We’re partners for development

We’re partners for development

ELSEWHERE in this issue we carry some interesting comments by Lesotho’s deputy army commander Major General Matela Motobakele on the role of the media in a democratic society.
We found some of the comments quite fascinating.
Where we disagree, we will respectfully say so.

Major General Motobakele was speaking at the official opening of a media course for the security services at Makoanyane Barracks in Maseru on Monday.
Major General Motobakele said the army should consider the media as front-line partners for development.
We acknowledge that this has not always been true. In fact, relations between the Lesotho army and the media have been characterised by subtle intimidation, threats and sometimes outright violence.

The adversarial nature of the relationship between the two critical entities has not always worked for the good of Lesotho; take for instance the negativity that visited the army following the near fatal shooting of Lloyd Mutungamiri.

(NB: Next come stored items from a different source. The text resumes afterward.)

-- ==== Sys2Proof/Laws/PerInstr.lean ====
section
/-! SUPPORT. For each instruction: its encoded word is of its row of spec/opcode_table.json (30_encoding.md R55). -/

namespace Sys2Proof.Laws.TableRow

/-- A row of the opcode table: width in bits, `match`, `mask`. -/
structure Row where
  width : Nat
  bits  : Nat
  mask  : Nat
  deriving DecidableEq, Repr

/-- The rows, as spec/opcode_table.json has them. -/
def row : Instr → Row
  | .sendc _ => { width := 9, bits := 0x000, mask := 0x100 }
  | .sendd _ => { width := 9, bits := 0x100, mask := 0x100 }
  | .busbE0 _ _ => { width := 8, bits := 0x08, mask := 0x0E }
  | .busbE1 _ _ => { width := 8, bits := 0x0C, mask := 0x0E }

/-- A word as a width and a number. -/
def widthAndValue : Word → Nat × Nat
  | .req9 w => (9, w.toNat)
  | .bus8 b => (8, b.toNat)

/-- Under the default masks the encoded word has its row's width and fixed bits, and the table's bits decode back. -/
abbrev Statement (i : Instr) : Prop :=
  let p := widthAndValue (encode Masks.default i)
  i.wf = true ∧ p.1 = (row i).width ∧ p.2 &&& (row i).mask = (row i).bits ∧ decodeTableWord p.1 p.2 = some i

theorem sendc : ∀ value : Byte, Statement (.sendc value) := by decide +kernel

theorem sendd : ∀ value : Byte, Statement (.sendd value) := by decide +kernel

theorem busbE0 : ∀ (d : Nibble) (r : Mode), Statement (.busbE0 d r) := by
  intro d r; revert d; cases r <;> decide +kernel

theorem busbE1 : ∀ (d : Nibble) (r : Mode), Statement (.busbE1 d r) := by
  intro d r; revert d; cases r <;> decide +kernel

end Sys2Proof.Laws.TableRow
end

As the media we are fully cognisant of the important role the army plays in defending Lesotho’s national interests and sovereignty. We would be naïve not to appreciate this critical role.
On the other hand, we are confident that the army also appreciates the important role that the media plays in a democratic society. An informed society is critical to ensure that we have a functional, democratic state.

That is why the media seeks no interference from any quarter so that it can be able to perform this critical duty.
The army and the media must therefore strike a fine balance to ensure these two competing interests are accommodated. It is our hope and expectation that the media training programme went a long way in addressing and smothering some of the misunderstandings.

We must bury that era of hostile antagonism between the army and the media. That is why we think Maj Gen Matobakele’s comments must now come into play. The media is not the enemy. It is a partner for development and progress.

We however respectfully beg to differ with the General when he speaks of a “patriotic media”. What exactly is that?
Is it a media that sees no evil in what the government and its agents such as the army does? Is it a media that turns a blind eye to human rights violations by the army and others in the security services?

We are of the strong opinion that a patriotic media is one that tells truth to power. Our duty as media is to tell it like it is, warts and all. We will however be guided by two major questions: Is it true? Is it in the national interest?

We are aware that Lesotho is only emerging from years that have been marked by bitter conflict. The army, unfortunately, was fingered in some of the shocking human rights violations. This was an army that had gone rogue.

Without a vibrant media that refused to be whipped into line, Basotho and the rest of the international community might never have known what was going on in Lesotho.
But thanks to the media, some of the murderous plans by some rogue soldiers were exposed.
We would like to believe that the LDF is on a firm path towards reform and that never again shall Basotho be subjected to vile threats by their own army.